--- ASSIGNED TASK ---
Each line below from the one containing "theorem revertCmd_keeps (x0" through the one containing "(revertWrite_keeps _ )); exact rfl)" is to be given again exactly, and no line outside that span.

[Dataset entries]
┄┄┄┄┄┄┄┄┄┄┄┄┄┄┄┄┄┄┄┄

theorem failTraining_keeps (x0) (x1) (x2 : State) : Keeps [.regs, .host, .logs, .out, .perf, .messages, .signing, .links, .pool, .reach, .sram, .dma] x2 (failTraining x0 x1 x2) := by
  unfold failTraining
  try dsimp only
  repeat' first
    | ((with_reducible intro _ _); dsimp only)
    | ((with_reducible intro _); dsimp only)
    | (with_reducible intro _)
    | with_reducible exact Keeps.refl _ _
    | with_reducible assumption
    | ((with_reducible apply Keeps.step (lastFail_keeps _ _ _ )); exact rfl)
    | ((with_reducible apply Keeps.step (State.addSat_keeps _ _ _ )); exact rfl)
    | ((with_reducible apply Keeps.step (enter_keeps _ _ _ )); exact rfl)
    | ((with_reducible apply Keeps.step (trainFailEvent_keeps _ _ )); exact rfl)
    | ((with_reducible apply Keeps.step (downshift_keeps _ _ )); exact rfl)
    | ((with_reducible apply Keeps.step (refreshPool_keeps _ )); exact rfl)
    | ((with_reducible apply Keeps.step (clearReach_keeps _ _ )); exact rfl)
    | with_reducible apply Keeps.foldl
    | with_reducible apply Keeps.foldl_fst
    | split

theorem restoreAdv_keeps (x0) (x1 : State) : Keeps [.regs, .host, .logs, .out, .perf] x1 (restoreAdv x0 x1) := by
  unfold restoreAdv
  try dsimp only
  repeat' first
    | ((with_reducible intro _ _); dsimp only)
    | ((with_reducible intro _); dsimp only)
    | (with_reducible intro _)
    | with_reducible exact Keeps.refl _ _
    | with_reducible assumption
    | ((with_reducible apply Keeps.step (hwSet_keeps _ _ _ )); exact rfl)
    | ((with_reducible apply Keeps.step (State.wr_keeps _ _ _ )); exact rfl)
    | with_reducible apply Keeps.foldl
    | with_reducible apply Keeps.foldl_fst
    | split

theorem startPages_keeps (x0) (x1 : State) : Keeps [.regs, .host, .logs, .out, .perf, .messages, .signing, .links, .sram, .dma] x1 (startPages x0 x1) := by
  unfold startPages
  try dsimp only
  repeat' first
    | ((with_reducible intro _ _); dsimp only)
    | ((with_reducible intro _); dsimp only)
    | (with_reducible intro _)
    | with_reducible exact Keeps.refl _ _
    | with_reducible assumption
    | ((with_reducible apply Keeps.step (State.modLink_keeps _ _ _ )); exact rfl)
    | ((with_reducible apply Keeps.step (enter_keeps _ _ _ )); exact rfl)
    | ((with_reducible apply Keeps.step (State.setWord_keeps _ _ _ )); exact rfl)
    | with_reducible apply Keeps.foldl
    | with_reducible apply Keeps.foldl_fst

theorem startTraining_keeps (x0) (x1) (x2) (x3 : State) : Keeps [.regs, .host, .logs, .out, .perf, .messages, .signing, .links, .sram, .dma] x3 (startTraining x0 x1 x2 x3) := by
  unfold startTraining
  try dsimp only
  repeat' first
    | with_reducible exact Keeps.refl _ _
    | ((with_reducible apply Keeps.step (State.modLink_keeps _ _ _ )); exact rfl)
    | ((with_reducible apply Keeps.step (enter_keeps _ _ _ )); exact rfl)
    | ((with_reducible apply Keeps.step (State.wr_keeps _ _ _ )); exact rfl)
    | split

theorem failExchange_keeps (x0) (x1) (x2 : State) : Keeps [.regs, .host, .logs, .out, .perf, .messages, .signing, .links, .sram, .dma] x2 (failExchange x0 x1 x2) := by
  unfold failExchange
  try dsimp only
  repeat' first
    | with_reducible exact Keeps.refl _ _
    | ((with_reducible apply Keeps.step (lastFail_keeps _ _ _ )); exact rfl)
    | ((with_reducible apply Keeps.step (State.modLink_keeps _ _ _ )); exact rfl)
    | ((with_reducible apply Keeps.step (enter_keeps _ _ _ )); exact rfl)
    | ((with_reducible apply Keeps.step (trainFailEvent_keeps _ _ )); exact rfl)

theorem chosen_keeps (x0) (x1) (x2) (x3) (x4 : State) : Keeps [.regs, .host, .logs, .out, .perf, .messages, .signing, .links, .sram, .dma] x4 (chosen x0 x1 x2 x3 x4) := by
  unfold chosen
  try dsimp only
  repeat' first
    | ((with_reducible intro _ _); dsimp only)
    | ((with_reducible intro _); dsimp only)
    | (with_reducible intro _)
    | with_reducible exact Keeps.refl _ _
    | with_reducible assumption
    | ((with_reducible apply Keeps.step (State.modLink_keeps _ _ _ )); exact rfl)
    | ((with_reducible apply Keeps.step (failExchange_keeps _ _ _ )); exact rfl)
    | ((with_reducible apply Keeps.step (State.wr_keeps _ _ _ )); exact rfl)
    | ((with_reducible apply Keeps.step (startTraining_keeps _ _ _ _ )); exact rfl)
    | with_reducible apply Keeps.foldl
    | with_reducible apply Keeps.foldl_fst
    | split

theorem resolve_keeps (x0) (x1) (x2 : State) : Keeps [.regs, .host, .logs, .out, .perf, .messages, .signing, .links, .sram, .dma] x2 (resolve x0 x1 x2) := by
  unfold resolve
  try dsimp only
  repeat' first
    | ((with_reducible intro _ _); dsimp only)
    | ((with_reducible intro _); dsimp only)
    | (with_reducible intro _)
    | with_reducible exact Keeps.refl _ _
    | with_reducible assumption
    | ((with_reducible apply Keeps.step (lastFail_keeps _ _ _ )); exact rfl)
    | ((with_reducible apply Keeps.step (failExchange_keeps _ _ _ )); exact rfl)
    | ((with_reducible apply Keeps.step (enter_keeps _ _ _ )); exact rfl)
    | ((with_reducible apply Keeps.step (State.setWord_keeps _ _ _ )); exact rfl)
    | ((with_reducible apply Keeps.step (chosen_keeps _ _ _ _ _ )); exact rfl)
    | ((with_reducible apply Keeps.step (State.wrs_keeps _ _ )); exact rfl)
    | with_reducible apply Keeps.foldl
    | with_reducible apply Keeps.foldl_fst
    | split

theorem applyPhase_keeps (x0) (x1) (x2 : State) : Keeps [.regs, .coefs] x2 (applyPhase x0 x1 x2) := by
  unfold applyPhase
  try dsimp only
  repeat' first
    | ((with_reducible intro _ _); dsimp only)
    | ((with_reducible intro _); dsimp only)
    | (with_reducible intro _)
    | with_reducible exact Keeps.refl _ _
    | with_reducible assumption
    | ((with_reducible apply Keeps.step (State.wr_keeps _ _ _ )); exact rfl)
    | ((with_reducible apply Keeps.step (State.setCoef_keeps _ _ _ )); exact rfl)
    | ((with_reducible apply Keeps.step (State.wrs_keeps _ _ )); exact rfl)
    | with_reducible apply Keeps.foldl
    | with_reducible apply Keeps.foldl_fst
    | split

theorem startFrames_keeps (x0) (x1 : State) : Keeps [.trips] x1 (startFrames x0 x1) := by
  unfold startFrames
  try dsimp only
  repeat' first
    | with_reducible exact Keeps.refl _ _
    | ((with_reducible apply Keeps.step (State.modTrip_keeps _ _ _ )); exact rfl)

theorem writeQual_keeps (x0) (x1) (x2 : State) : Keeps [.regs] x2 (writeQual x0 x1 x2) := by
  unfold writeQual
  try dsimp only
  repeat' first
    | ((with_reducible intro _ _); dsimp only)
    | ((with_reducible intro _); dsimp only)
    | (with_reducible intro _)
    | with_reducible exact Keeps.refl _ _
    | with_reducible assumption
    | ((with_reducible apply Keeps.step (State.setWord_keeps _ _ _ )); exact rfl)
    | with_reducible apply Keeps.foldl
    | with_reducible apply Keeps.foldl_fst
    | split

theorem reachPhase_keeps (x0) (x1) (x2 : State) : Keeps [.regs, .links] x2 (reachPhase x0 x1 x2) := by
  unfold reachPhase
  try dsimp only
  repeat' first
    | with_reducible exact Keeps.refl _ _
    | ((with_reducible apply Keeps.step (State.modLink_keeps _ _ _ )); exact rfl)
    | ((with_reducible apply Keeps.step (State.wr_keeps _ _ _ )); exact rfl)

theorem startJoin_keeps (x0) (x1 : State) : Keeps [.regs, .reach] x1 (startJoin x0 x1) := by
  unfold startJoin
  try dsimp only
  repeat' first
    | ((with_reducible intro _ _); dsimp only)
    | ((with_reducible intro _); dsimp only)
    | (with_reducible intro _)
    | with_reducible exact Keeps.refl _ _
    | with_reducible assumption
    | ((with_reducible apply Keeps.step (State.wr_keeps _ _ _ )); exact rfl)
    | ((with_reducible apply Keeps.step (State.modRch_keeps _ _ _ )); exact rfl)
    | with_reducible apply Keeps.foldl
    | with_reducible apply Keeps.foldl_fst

┄┄┄┄┄┄┄┄┄┄┄┄┄┄┄┄┄┄┄┄

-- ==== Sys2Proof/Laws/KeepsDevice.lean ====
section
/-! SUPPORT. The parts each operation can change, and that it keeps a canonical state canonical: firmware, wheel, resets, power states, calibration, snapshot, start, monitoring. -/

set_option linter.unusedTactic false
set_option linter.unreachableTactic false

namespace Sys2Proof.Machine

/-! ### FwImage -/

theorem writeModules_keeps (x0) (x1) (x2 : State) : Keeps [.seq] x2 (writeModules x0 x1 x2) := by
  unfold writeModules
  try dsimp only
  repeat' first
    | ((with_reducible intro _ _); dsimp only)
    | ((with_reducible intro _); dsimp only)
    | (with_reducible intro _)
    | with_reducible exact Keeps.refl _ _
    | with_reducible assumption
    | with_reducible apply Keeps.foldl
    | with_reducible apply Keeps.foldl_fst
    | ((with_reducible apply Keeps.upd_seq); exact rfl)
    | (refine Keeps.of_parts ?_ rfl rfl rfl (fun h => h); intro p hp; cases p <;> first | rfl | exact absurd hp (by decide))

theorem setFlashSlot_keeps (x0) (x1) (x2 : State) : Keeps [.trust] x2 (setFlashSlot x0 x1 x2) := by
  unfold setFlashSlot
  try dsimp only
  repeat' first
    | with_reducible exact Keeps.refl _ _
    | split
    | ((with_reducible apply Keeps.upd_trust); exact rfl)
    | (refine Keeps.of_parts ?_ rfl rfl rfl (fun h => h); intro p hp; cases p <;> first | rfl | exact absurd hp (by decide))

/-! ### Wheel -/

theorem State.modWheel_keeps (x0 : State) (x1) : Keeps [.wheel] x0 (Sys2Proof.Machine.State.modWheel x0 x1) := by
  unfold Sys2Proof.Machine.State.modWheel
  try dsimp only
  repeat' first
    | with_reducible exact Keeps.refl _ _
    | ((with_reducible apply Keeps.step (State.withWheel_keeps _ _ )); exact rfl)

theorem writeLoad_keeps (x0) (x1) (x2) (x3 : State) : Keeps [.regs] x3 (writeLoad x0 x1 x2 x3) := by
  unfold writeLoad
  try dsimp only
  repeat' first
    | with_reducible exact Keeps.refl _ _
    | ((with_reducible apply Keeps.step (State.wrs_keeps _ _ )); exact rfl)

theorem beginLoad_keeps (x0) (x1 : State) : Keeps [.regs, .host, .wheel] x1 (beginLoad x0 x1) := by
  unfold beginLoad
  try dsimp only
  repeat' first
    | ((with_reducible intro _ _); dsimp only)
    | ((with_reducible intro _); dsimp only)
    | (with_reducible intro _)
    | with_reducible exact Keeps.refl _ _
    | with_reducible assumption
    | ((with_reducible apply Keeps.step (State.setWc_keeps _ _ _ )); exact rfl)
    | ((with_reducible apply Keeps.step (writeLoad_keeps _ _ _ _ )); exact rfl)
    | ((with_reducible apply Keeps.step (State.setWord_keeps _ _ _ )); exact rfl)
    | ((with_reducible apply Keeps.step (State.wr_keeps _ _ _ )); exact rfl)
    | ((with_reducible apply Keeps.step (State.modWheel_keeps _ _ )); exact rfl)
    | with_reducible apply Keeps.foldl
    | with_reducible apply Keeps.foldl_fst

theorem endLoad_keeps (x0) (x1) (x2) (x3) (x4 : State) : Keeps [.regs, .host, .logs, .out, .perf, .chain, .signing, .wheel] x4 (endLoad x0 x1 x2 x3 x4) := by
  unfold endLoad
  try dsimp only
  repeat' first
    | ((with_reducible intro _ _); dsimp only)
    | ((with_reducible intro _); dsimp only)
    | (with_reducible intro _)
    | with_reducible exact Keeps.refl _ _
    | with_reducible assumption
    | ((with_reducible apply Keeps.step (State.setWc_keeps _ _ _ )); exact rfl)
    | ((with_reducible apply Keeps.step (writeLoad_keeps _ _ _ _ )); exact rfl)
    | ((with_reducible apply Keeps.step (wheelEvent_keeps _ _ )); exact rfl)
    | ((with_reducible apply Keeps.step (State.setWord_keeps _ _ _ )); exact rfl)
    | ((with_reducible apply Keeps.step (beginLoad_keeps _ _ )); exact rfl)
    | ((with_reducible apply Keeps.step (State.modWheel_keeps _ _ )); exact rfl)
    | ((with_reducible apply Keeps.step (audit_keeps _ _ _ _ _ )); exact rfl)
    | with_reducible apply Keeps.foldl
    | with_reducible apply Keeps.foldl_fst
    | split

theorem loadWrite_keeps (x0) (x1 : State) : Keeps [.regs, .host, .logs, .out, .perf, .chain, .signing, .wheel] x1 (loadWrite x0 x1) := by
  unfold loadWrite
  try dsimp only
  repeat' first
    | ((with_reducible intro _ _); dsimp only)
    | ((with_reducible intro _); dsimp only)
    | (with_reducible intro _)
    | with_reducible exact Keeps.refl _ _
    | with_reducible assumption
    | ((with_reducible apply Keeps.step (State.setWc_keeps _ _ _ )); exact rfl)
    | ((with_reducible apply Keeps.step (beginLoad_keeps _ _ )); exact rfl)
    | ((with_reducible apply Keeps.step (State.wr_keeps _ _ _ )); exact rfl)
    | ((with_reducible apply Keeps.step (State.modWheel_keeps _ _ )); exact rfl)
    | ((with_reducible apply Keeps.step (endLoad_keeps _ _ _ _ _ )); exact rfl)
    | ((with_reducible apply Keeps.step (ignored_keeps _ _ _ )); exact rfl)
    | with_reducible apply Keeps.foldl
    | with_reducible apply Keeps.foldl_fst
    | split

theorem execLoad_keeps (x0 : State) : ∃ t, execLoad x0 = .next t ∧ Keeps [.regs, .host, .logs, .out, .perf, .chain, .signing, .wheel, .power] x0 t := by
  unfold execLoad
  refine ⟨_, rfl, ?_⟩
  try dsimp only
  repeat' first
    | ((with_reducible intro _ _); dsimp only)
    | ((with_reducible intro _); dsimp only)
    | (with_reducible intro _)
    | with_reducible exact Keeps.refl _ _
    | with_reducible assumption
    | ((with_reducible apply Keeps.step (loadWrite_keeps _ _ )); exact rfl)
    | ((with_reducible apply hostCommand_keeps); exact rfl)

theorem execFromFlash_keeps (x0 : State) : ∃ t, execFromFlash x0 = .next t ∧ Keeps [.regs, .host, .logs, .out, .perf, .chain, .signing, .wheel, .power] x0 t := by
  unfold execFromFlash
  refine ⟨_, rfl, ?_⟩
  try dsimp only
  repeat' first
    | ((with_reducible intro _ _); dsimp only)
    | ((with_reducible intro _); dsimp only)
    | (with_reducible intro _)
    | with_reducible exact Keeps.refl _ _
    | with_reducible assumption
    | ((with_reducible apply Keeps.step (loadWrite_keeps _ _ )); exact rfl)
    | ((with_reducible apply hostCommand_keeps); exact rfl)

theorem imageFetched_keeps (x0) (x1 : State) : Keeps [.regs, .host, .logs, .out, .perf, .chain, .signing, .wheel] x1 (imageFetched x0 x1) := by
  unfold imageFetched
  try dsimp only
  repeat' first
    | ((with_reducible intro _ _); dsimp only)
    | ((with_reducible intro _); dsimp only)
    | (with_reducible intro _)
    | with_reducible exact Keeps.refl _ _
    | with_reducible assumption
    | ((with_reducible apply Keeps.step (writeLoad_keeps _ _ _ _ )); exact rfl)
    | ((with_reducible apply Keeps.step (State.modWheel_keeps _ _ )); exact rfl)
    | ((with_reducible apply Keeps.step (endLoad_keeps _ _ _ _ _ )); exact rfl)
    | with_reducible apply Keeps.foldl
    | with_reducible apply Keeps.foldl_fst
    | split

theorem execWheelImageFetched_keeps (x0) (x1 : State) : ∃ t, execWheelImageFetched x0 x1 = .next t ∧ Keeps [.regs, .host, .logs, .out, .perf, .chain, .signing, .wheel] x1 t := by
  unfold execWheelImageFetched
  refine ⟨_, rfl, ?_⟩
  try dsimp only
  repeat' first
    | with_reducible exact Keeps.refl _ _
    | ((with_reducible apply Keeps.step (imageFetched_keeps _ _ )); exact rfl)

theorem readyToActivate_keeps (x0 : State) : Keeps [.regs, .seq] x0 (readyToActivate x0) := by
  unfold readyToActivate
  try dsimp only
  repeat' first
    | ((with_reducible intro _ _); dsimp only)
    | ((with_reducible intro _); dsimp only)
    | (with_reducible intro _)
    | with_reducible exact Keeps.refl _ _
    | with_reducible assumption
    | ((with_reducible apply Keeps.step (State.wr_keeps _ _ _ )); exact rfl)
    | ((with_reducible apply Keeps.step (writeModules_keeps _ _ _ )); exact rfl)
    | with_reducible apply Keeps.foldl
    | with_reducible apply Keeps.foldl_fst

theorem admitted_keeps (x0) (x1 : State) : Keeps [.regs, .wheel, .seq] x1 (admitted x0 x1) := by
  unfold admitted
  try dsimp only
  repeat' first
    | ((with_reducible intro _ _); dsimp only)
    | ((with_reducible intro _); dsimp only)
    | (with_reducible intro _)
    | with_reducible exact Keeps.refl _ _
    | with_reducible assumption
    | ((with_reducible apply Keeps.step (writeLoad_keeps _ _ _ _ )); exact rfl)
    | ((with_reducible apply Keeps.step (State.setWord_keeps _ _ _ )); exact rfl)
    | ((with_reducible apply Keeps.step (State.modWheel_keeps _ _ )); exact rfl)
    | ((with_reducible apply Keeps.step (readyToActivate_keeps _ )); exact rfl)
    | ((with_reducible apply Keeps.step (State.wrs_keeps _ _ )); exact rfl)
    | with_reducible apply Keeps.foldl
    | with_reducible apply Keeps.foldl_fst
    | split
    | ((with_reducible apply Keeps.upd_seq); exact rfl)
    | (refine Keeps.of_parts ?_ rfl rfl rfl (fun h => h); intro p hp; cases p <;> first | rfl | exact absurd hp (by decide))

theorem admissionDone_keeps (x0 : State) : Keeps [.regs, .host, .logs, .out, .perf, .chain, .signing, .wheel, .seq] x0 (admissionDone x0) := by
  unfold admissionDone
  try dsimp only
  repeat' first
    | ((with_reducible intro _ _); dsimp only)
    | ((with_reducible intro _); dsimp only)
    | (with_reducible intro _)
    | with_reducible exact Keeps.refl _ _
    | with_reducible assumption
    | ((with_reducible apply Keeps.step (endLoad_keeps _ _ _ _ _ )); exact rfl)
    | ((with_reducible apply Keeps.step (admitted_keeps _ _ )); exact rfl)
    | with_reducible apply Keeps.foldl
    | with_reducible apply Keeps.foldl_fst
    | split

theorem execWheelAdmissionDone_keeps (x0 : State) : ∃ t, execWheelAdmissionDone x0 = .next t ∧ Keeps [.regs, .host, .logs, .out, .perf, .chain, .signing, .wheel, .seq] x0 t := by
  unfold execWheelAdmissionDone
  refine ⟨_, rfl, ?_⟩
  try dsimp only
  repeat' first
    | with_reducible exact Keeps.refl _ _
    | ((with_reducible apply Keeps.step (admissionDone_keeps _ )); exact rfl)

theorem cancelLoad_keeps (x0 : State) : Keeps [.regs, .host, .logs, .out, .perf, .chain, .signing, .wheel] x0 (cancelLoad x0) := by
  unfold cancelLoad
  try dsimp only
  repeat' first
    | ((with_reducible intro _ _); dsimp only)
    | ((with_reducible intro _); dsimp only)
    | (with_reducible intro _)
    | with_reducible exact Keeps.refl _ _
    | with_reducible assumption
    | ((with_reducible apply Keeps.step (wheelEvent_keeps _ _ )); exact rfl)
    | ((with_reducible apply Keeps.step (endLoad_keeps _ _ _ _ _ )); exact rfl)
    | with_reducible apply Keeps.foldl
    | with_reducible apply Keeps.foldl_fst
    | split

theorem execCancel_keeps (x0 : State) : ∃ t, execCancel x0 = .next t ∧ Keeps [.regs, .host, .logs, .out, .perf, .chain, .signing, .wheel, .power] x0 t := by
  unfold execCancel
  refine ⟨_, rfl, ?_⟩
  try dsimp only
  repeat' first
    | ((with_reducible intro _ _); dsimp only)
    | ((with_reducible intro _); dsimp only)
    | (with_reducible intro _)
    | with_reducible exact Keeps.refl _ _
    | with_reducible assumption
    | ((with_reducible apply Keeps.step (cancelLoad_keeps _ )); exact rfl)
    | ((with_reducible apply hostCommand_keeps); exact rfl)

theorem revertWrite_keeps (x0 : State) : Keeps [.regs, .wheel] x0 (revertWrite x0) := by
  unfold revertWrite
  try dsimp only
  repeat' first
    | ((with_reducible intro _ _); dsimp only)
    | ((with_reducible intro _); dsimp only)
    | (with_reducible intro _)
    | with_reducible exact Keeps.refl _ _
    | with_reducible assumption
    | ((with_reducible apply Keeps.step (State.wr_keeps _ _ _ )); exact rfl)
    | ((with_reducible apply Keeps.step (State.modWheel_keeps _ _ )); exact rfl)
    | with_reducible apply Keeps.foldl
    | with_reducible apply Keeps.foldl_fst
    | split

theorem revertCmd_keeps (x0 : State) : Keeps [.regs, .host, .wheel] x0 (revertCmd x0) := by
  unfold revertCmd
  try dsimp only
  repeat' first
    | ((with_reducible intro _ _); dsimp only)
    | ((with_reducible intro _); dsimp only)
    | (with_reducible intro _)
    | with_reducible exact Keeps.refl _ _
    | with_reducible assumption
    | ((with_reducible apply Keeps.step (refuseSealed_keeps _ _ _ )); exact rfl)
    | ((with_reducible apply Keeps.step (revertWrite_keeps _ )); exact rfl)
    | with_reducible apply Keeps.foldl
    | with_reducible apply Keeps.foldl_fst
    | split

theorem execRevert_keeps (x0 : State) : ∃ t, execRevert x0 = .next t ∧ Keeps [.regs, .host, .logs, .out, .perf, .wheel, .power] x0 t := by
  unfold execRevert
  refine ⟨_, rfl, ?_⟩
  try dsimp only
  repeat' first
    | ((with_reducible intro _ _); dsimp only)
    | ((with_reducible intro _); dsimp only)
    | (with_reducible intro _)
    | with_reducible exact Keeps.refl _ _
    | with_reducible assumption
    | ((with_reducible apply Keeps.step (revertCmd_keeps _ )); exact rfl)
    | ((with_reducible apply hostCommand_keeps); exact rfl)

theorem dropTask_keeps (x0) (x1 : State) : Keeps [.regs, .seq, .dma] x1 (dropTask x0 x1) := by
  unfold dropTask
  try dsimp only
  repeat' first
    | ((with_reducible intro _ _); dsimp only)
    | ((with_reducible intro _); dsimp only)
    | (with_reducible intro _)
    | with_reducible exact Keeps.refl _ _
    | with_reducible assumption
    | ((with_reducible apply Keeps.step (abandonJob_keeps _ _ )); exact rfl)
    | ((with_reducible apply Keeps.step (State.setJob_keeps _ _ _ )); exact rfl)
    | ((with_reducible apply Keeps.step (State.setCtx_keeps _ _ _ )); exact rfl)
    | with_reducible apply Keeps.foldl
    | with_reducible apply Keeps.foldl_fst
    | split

┄┄┄┄┄┄┄┄┄┄┄┄┄┄┄┄┄┄┄┄

--- EXERCISE OUTPUT ---
theorem revertCmd_keeps (x0 : State) : Keeps [.regs, .host, .wheel] x0 (revertCmd x0) := by
  unfold revertCmd
  try dsimp only
  repeat' first
    | ((with_reducible intro _ _); dsimp only)
    | ((with_reducible intro _); dsimp only)
    | (with_reducible intro _)
    | with_reducible exact Keeps.refl _ _
    | with_reducible assumption
    | ((with_reducible apply Keeps.step (refuseSealed_keeps _ _ _ )); exact rfl)
    | ((with_reducible apply Keeps.step (revertWrite_keeps _ )); exact rfl)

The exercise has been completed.